> **TASK TO CARRY OUT**: Print the listing below from its opening line through the line holding "memory with poison, the", both ends included.

> **INPUT FOR THIS TASK**:

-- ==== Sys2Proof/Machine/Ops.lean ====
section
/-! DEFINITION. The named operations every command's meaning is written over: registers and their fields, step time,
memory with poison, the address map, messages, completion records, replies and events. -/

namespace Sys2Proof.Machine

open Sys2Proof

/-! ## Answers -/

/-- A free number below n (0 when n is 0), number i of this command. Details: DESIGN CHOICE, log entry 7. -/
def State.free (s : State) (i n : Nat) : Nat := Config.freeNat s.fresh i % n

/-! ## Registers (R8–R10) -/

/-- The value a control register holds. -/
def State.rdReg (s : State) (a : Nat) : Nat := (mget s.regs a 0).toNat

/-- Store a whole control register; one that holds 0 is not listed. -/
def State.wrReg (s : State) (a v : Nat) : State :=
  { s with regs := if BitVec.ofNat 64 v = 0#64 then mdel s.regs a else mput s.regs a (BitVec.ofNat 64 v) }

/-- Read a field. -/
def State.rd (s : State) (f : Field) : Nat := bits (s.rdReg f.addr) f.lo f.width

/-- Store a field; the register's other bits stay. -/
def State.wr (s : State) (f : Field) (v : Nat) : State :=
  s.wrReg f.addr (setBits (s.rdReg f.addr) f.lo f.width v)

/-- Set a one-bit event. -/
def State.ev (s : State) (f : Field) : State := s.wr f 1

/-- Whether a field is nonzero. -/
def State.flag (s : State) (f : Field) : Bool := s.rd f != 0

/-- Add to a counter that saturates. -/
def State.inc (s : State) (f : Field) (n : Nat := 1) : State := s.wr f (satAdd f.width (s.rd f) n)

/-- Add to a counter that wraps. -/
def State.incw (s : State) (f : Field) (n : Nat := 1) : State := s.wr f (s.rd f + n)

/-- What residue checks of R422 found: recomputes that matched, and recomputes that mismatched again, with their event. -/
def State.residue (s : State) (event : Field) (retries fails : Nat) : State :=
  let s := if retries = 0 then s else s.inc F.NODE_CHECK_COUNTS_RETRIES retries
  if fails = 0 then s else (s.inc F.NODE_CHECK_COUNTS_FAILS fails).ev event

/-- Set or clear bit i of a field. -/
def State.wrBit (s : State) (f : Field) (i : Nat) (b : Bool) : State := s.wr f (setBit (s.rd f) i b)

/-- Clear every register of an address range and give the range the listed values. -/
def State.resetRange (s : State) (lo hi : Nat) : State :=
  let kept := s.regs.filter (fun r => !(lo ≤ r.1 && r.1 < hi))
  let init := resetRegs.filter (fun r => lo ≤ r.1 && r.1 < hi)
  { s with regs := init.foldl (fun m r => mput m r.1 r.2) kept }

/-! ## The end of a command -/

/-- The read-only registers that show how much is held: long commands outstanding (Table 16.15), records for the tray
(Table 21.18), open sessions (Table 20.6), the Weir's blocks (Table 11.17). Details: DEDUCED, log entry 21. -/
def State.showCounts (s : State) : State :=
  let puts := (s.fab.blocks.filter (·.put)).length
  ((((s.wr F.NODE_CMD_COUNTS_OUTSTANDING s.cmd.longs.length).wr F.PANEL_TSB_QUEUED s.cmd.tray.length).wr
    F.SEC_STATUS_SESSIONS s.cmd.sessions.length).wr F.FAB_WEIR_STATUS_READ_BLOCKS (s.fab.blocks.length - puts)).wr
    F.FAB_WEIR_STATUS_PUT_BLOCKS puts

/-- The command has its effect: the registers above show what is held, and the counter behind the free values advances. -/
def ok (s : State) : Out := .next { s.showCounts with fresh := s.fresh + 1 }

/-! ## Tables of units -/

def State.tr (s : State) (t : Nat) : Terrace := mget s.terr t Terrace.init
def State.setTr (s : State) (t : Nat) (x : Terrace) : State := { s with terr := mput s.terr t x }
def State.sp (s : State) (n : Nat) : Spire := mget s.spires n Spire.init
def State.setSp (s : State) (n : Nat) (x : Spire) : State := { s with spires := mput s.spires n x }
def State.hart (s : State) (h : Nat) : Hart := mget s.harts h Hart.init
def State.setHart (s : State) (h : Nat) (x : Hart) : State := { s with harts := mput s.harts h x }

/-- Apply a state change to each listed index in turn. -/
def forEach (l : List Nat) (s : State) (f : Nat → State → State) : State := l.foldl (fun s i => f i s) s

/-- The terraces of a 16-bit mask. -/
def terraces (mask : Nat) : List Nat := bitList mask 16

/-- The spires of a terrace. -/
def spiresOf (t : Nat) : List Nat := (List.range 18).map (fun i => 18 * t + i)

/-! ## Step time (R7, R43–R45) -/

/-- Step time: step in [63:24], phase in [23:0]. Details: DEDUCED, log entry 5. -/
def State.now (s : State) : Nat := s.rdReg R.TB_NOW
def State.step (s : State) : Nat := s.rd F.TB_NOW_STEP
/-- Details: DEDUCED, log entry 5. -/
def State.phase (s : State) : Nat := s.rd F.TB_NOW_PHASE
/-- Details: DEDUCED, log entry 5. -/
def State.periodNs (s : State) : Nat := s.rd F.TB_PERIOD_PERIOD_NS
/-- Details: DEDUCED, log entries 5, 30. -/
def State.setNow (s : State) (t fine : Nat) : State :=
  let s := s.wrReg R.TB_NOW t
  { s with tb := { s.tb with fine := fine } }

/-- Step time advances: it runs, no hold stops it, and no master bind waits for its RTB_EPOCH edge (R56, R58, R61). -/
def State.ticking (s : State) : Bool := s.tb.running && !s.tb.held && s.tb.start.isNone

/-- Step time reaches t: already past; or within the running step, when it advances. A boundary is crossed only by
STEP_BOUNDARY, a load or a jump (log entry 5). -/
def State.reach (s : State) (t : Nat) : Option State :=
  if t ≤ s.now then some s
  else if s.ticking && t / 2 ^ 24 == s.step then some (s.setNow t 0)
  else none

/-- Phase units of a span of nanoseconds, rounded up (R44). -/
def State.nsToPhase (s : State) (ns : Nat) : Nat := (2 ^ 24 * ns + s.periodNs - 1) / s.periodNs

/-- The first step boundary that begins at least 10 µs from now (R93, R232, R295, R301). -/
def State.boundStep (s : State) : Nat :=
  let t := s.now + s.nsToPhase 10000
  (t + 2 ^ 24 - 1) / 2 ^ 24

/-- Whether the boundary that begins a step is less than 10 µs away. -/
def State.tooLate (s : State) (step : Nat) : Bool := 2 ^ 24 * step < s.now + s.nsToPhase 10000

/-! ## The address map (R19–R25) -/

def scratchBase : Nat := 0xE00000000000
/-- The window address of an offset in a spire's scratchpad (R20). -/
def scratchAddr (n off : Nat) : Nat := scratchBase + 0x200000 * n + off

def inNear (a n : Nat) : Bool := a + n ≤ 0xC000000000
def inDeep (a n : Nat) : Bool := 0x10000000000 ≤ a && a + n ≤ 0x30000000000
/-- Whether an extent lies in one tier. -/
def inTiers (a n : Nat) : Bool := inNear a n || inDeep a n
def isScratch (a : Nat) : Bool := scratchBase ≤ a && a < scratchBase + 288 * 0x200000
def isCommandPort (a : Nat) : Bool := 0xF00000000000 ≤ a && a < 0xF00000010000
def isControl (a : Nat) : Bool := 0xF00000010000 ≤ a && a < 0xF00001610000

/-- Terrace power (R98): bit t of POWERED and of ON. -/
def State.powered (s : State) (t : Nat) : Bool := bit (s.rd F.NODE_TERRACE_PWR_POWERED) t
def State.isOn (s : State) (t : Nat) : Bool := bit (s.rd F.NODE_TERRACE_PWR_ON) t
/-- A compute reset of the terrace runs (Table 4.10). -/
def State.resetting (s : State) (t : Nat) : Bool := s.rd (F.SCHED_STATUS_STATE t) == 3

> **RESULT OF THIS EXERCISE**:
-- ==== Sys2Proof/Machine/Ops.lean ====
section
/-! DEFINITION. The named operations every command's meaning is written over: registers and their fields, step time,
memory with poison, the address map, messages, completion records, replies and events. -/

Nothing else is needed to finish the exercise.